WORK REQUEST: All of the data must be printed exactly; please include every line.

════

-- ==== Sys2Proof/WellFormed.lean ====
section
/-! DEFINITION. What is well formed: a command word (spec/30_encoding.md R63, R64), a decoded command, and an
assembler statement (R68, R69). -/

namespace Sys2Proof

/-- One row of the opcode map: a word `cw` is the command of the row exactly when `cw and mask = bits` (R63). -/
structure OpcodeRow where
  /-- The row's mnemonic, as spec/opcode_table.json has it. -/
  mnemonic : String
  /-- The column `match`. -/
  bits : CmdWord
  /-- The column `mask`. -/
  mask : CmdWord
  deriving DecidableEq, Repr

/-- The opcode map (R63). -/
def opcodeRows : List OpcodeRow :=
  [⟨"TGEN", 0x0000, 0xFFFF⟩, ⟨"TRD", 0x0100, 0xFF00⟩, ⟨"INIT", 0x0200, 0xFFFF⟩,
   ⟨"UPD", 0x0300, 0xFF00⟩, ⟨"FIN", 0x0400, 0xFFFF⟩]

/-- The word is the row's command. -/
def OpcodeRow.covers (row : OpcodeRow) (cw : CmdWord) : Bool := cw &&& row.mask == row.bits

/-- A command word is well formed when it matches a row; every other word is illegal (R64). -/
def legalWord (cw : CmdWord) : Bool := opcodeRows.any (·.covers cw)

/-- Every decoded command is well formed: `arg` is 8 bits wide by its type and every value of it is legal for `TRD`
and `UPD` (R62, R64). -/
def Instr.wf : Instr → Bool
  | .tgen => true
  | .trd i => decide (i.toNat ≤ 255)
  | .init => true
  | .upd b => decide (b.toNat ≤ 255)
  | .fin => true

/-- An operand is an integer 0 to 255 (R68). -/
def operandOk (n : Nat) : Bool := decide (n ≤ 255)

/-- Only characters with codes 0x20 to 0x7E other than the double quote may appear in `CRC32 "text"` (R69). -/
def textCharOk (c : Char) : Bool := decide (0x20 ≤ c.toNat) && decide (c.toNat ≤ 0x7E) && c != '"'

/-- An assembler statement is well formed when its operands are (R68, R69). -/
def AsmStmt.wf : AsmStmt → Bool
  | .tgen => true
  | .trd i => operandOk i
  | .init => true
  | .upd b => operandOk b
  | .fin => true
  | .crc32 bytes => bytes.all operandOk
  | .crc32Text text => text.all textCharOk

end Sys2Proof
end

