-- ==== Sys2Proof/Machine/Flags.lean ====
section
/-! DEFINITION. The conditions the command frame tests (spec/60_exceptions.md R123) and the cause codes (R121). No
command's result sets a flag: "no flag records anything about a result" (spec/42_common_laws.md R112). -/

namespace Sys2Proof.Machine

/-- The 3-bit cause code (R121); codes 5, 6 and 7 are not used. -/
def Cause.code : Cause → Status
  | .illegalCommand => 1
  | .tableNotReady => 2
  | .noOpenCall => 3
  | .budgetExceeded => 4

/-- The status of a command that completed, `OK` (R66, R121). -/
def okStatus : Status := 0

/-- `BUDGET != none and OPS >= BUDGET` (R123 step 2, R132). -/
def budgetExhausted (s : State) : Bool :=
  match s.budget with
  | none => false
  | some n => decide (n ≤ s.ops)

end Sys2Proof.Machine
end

════

RESULT OF THE TASK:
-- ==== Sys2Proof/WellFormed.lean ====
section
/-! DEFINITION. What is well formed: a command word (spec/30_encoding.md R63, R64), a decoded command, and an
assembler statement (R68, R69). -/

namespace Sys2Proof

/-- One row of the opcode map: a word `cw` is the command of the row exactly when `cw and mask = bits` (R63). -/
structure OpcodeRow where
  /-- The row's mnemonic, as spec/opcode_table.json has it. -/
  mnemonic : String
  /-- The column `match`. -/
  bits : CmdWord
  /-- The column `mask`. -/
  mask : CmdWord
  deriving DecidableEq, Repr

/-- The opcode map (R63). -/
def opcodeRows : List OpcodeRow :=
  [⟨"TGEN", 0x0000, 0xFFFF⟩, ⟨"TRD", 0x0100, 0xFF00⟩, ⟨"INIT", 0x0200, 0xFFFF⟩,
   ⟨"UPD", 0x0300, 0xFF00⟩, ⟨"FIN", 0x0400, 0xFFFF⟩]

/-- The word is the row's command. -/
def OpcodeRow.covers (row : OpcodeRow) (cw : CmdWord) : Bool := cw &&& row.mask == row.bits

/-- A command word is well formed when it matches a row; every other word is illegal (R64). -/
def legalWord (cw : CmdWord) : Bool := opcodeRows.any (·.covers cw)

/-- Every decoded command is well formed: `arg` is 8 bits wide by its type and every value of it is legal for `TRD`
and `UPD` (R62, R64). -/
def Instr.wf : Instr → Bool
  | .tgen => true
  | .trd i => decide (i.toNat ≤ 255)
  | .init => true
  | .upd b => decide (b.toNat ≤ 255)
  | .fin => true

/-- An operand is an integer 0 to 255 (R68). -/
def operandOk (n : Nat) : Bool := decide (n ≤ 255)

/-- Only characters with codes 0x20 to 0x7E other than the double quote may appear in `CRC32 "text"` (R69). -/
def textCharOk (c : Char) : Bool := decide (0x20 ≤ c.toNat) && decide (c.toNat ≤ 0x7E) && c != '"'

/-- An assembler statement is well formed when its operands are (R68, R69). -/
def AsmStmt.wf : AsmStmt → Bool
  | .tgen => true
  | .trd i => operandOk i
  | .init => true
  | .upd b => operandOk b
  | .fin => true
  | .crc32 bytes => bytes.all operandOk
  | .crc32Text text => text.all textCharOk

end Sys2Proof
end

-- ==== Sys2Proof/Machine/Flags.lean ====
section
/-! DEFINITION. The conditions the command frame tests (spec/60_exceptions.md R123) and the cause codes (R121). No
command's result sets a flag: "no flag records anything about a result" (spec/42_common_laws.md R112). -/

namespace Sys2Proof.Machine

/-- The 3-bit cause code (R121); codes 5, 6 and 7 are not used. -/
def Cause.code : Cause → Status
  | .illegalCommand => 1
  | .tableNotReady => 2
  | .noOpenCall => 3
  | .budgetExceeded => 4

/-- The status of a command that completed, `OK` (R66, R121). -/
def okStatus : Status := 0

/-- `BUDGET != none and OPS >= BUDGET` (R123 step 2, R132). -/
def budgetExhausted (s : State) : Bool :=
  match s.budget with
  | none => false
  | some n => decide (n ≤ s.ops)

end Sys2Proof.Machine
end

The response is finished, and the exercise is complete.